Он с трудом узнал сбивчивый блеющий голос в трубке, голос Бенни Блоксиджа.
— Мистер Фелз, — жалобно скулил этот голос. — Ох, мистер Фелз, уж и не знаю, правильно ли я делаю, но решил лучше к вам обратиться, к тому же, вы ближе всех живете, а поскольку вы были у нас сегодня вечером, я подумал, что вам-то и нужно позвонить. У нас тут, понимаете, беда приключилась. С хозяином, мистером Армиджером. Он тогда все не возвращался. Пора бар закрывать, а его все нет и нет — и в одиннадцать нет, и в половине двенадцатого, и свет еще там горит. Вот мистер Колверли и забеспокоился: мол, хоть он и требовал, чтобы его не тревожили, а надо пойти посмотреть, все ли с ним в порядке…
— Давай-ка покороче, — попросил Джордж, ерзая по полу ногами в поисках тапок. — Что там случилось? Я уже еду, но все-таки что у вас стряслось? Давай в трех словах, а не в трехстах.

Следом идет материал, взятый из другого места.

-- ==== Sys2Proof/Tests/Slice0.lean ====
section
/-! SUPPORT. Tests/Slice0.lean: checks of the model by single steps on small states, ill-formed operands that the check
refuses, and for every statement that has hypotheses a state and operands that meet them (`test_witness_<statement>`).
Expected values come from the manual's tables and examples, or from a calculation by hand after them. -/

namespace Sys2Proof.Tests

open Sys2Proof.Machine

set_option Elab.async false

/-! ## Small states -/

/-- Active, 100 units past the first tick boundary. -/
def base : State :=
  { State.reset with
    sid := { Sidereal.reset with running := true, now := 20480000100, next := 40960000000, ticks := 1 }
    pwr := { Power.reset with state := .active, buStep := 10 } }

/-- A packet from the mailbox. -/
def mb (target : Nat) (payload : Bytes) : Args :=
  { origin := .mailbox, addr := 0, tag := 1, flags := 0, target := BitVec.ofNat 16 target, whn := 0, payload := payload }

/-- A packet from ring 0. -/
def rg (target : Nat) (payload : Bytes) : Args :=
  { origin := .ring 0, addr := 0x10000, tag := 1, flags := 0, target := BitVec.ofNat 16 target, whn := 0, payload := payload }

/-- `n` as a little-endian field of `k` bytes. -/
def f (k n : Nat) : Bytes := leBytes k n

/-- `RING_CREATE` payload (Table 2-8): ring, type and completion ring; 4096 bytes at 0x10000, status block at 0x20000. -/
def ringBody (n kind cpl : Nat) : Bytes :=
  [BitVec.ofNat 8 n, BitVec.ofNat 8 kind, 0, 0xFF] ++ f 4 4096 ++ f 8 0x10000 ++ f 8 0x20000 ++ f 4 0 ++
    [BitVec.ofNat 8 cpl, 0, 0, 0] ++ f 4 0 ++ zeros 4

/-- Window 0 spans 1 MiB from 0x10000 for reading and writing. -/
def winState : State := base.setWins [(0, { read := true, write := true, base := 0x10000, size := 0x100000 })]

def ring (n kind cpl : Nat) : Machine.Ring := newRing (ringBody n kind cpl)

/-- Command ring 0 with completion ring 1. -/
def ringState : State :=
  winState.setRings [(0, ring 0 1 1), (1, { ring 1 2 0xFF with base := 0x30000, statusAddr := 0x40000 })]

/-- A command in flight from the mailbox. -/
def flight (op target : Nat) (payload : Bytes) (ph : Phase) : InFlight :=
  { cmd := ⟨op, mb target payload⟩, seq := 0, phase := ph, freed := none, late := false, due := 0, bit := false, firing := none,
    begun := true, outcome := none, evs := [], since := 0 }

def withFlight (s : State) (g : InFlight) : State := s.setCmds { s.cmds with list := [g], nextSeq := 1 }

/-- An image (Table 10-3) with 64 entries (Table 10-4): FM at 98.0 MHz, DAB at 174.928 MHz, and unused ones. -/
def regImage : Bytes :=
  fit 2112 ([1, 64] ++ zeros 6 ++ f 2 100 ++ f 2 100 ++ [2, 0, 0, 0] ++ f 4 86400 ++ zeros 44 ++
    ([1, 0, 0, 0] ++ f 4 98000 ++ sleBytes 2 60 ++ f 2 750 ++ [100, 0] ++ f 2 10 ++ f 2 100 ++ f 2 2 ++ zeros 12) ++
    ([2, 0, 0, 0] ++ f 4 174928 ++ sleBytes 2 60 ++ f 2 0 ++ [100, 0] ++ f 2 10 ++ f 2 100 ++ f 2 2 ++ zeros 12))

def regState (locked : Bool) : State :=
  base.setReg { Reg.reset with locked := locked, gen := 1, image := regImage, slots := [⟨1, regImage, true⟩] }

/-! ## Witnesses: system, rings, mailbox, links -/

/-- `CMD_ABORT` of tag 1 of the mailbox. -/
def abort1 : Args := { mb 0 [0x80, 0, 1, 0] with tag := 2 }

— Он мертв, — сообщил Бенни, уложившись в два слова. — Там, в амбаре, совсем один, без всяких признаков жизни, и всюду кровища.
Глава III
Момент истины грянул для Армиджера посреди зала, не уступавшего размерами арене для боя быков, с новеньким полом цвета мелкого песка. Армиджер лежал в ярком свете своих только что приобретенных ламп. Лежал он ничком, раскинув руки и ноги, прижавшись правой щекой к вощеному паркету. Наклонившись и присмотревшись повнимательнее, можно было увидеть, что черты багрового лица совершенно не пострадали и даже сохранили цвет. Но затылок был проломлен, и из рваной раны еще сочилась кровь, которая образовала темную лужицу на полу. С кровью смешивалось разлившееся шампанское, и по краям эта лужа сделалась розовой. А кроме того, всю ее поверхность покрывали розовые разводы, похожие на перья или листья папоротника.

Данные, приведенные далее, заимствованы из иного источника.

-- ==== Sys2Proof/Certificates/Slice0/Obligations.lean ====
section
/-! DEFINITION. The statements for the provers. Each docstring names the rules of spec/ it formalises. A
completion statement gives the whole next state as updates of the state before, so everything it does
not name is unchanged; `after` is R16's "executes that operation's rule inline". -/

open Sys2Proof Sys2Proof.Machine

/-! ## The stimulus word -/

/-- R91, R92, R95, R110: the word of every operation that can be issued decodes to that operation with every
operand, an internal operation's word encodes no operand and decodes to its opcode; and a word that decodes
to an operation that can be issued is that operation's word. -/
def Obligations.DecodeEncodeAgree : Prop :=
  (∀ i : Instr,
     (i.issuable = true → decode (encode i) = .ok i)
       ∧ (i.isInternal = true → ∃ j, decode (encode i) = .ok j ∧ j.opcode = i.opcode))
    ∧ (∀ (w : StimWord) (i : Instr), decode w = .ok i → i.issuable = true → encode i = w)

/-- R93: the four steps of decoding, for every 64-bit word. -/
def Obligations.DecodingFollowsTheTable : Prop :=
  ∀ w : StimWord,
    ((∀ r ∈ opcodeTable, r.op ≠ opField w) → decode w = .error (.reservedOpcode (opField w)))
      ∧ ∀ r ∈ opcodeTable, r.op = opField w →
        (w &&& r.format.mask ≠ r.pattern → decode w = .error (.mustBeZero r.mnemonic))
          ∧ (w &&& r.format.mask = r.pattern → decode w = .ok (r.build w))

/-- The words R110 and the command rules print, and words with a must-be-zero bit set. -/
def Obligations.PrintedWordsDecode : Prop :=
  decode 0x0200000000000000 = .ok .evZc
    ∧ decode 0x04000004000004D2 = .ok (.evAdc 0x04 1234)
    ∧ decode 0x1000000000000000 = .ok .ctlEnable
    ∧ decode 0x2012000000000000 = .ok (.chSetstate .ch1 2)
    ∧ decode 0x2100000000000DAC = .ok (.chSettemp .ch0 3500)
    ∧ decode 0x31020FA000002328 = .ok (.calSet .ch0 2 4000 9000)
    ∧ decode 0x510001140000012C = .ok (.regWr 0x0114 300)
    ∧ decode 0x2220000000000000 = .error (.mustBeZero "CH.NEXTPRESET")
    ∧ decode 0x0200000000000001 = .error (.mustBeZero "EV.ZC")
    ∧ decode 0x0000000000000000 = .error (.reservedOpcode 0x00)

/-- R101, R102, R103: composing, tagging and stripping a mux code; every code of five flags is made, and
stripping a tag gives back the untagged code and the channel (the spec's own inference, "derived: from rule
R102"). -/
def Obligations.MuxCodesComposeTagAndStrip : Prop :=
  (∀ (ch sub amp bias boost : Bool) (s : State), ∃ m : MuxCode,
      exec (.muxMake ch sub amp bias boost) s = .next { s with ret := .code m }
        ∧ m.getLsbD 0 = ch ∧ m.getLsbD 1 = sub ∧ m.getLsbD 2 = amp ∧ m.getLsbD 3 = bias
        ∧ m.getLsbD 4 = boost ∧ m.extractLsb' 5 3 = 0)
    ∧ (∀ (m : MuxCode) (c : Chan) (s : State),
      exec (.muxTag m c) s
        = .next { s with ret := .code (m ||| (match c with | .ch0 => 0#8 | .ch1 => 1#8)) })
    ∧ (∀ (t : MuxCode) (s : State),
      exec (.muxStrip t) s
        = .next { s with ret := .parts (t &&& 0xFE#8) (if t.getLsbD 0 then .ch1 else .ch0) })
    ∧ (∀ m : MuxCode, codeBits m = true → ∃ ch sub amp bias boost, muxMake ch sub amp bias boost = m)
    ∧ (∀ (m : MuxCode) (c : Chan), untagged m = true →
      muxStrip (muxTag m c) = m ∧ chanOf (muxTag m c) = c)

/-! ## The step -/

/-- R90, R6: when the word that happens next decodes to an operation that can be issued, the step is that
operation's meaning, run with the latches clear and the pulse pins back at 0 (logs 4 and 16). -/
def Obligations.StepRunsTheDecodedOperation : Prop :=
  ∀ (s : State) (w : StimWord) (i : Instr), configLegal s.cfg = true → decode w = .ok i →
    i.issuable = true →
    step { s with pend := wordPending w, rst := false }
      = exec i { s with pend := Pending.clear, rst := false, adcStart := false, tmrArm := false }

/-- R286, R62, R96: which pending stimulus a step takes, and that it clears this one latch; with nothing
pending the machine waits (log 5), and the pulse pins are back at 0 (log 4). R60, R310 (3): while `rst` is held
the step is EV.RST whatever is pending, `rst` stays, no pulse is latched, and every output pin shows its reset
value; a hold, however short, leaves the machine as EV.RST completed (log 6). -/
def Obligations.StimuliTakenInOrder : Prop :=
  (∀ s : State, configLegal s.cfg = true →
    let rest (p : Pending) : State := { s with pend := p, adcStart := false, tmrArm := false }
    step s =
      if s.rst = true ∨ s.pend.rst = true then exec .evRst (rest { s.pend with rst := false })
      else if s.pend.oc then exec .evOc (rest { s.pend with oc := false })
      else if s.pend.zc then exec .evZc (rest { s.pend with zc := false })
      else if s.pend.tmr then exec .evTmr (rest { s.pend with tmr := false })
      else
        match s.pend.adc with
        | some x => exec (.evAdc x.1 x.2) (rest { s.pend with adc := none })
        | none =>
          match s.pend.cmd with
          | none => .next (rest s.pend)
          | some w =>
            match decode w with
            | .ok i =>
              if i.isHost then exec i (rest { s.pend with cmd := none })
              else .next ((rest { s.pend with cmd := none }).reject .illegal)
            | .error _ => .next ((rest { s.pend with cmd := none }).reject .illegal))
    ∧ (∀ s : State, s.rst = true →
      (configLegal s.cfg = true → ∃ t, step s = .next t ∧ exec .evRst s = .next t ∧ t.rst = true)
        ∧ s.pulseOc = s ∧ s.pulseZc = s ∧ s.pulseTmr = s ∧ (∀ tag raw, s.pulseAdc tag raw = s)
        ∧ (∀ w, s.presentCommand w = s)
        ∧ s.outputPins =
          { adcStart := false, adcMux := 0xFF, tmrArm := false, tmrUs := BitVec.ofNat 16 s.cfg.sampleDelayUs
            ch0 := { drive := 0, voltSel := 0, led := false }
            ch1 := { drive := 0, voltSel := 0, led := false }
            refreshReq := false, logReq := false, fatal := false, resp := 0, respOk := true })
    ∧ ∀ s : State,
      (s.setRst true).rst = true ∧ exec .evRst { s with rst := false } = .next ((s.setRst true).setRst false)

Диаметр лужи составлял фута два-три, но в общем и целом крови было меньше, чем говорил старый Бенни.
Во всяком случае, к нему можно было подойти, по крайней мере сзади. С этой стороны и был нанесен сокрушительный удар, размозживший голову жертвы, — так решил Джордж, когда присел на корточки возле тела. Казалось, убийца Альфреда Армиджера боялся смотреть в лицо жертвы, когда наносил удар. Горлышко бутылки валялось в луже крови рядом с проломленной головой, на мощных плечах убитого поблескивали мелкие осколки стекла. Ярдах в двух лежало то, что осталось от бутылки — ее цилиндрическая часть; тонкая алая пунктирная линия отмечала путь, по которому она откатилась прочь от тела.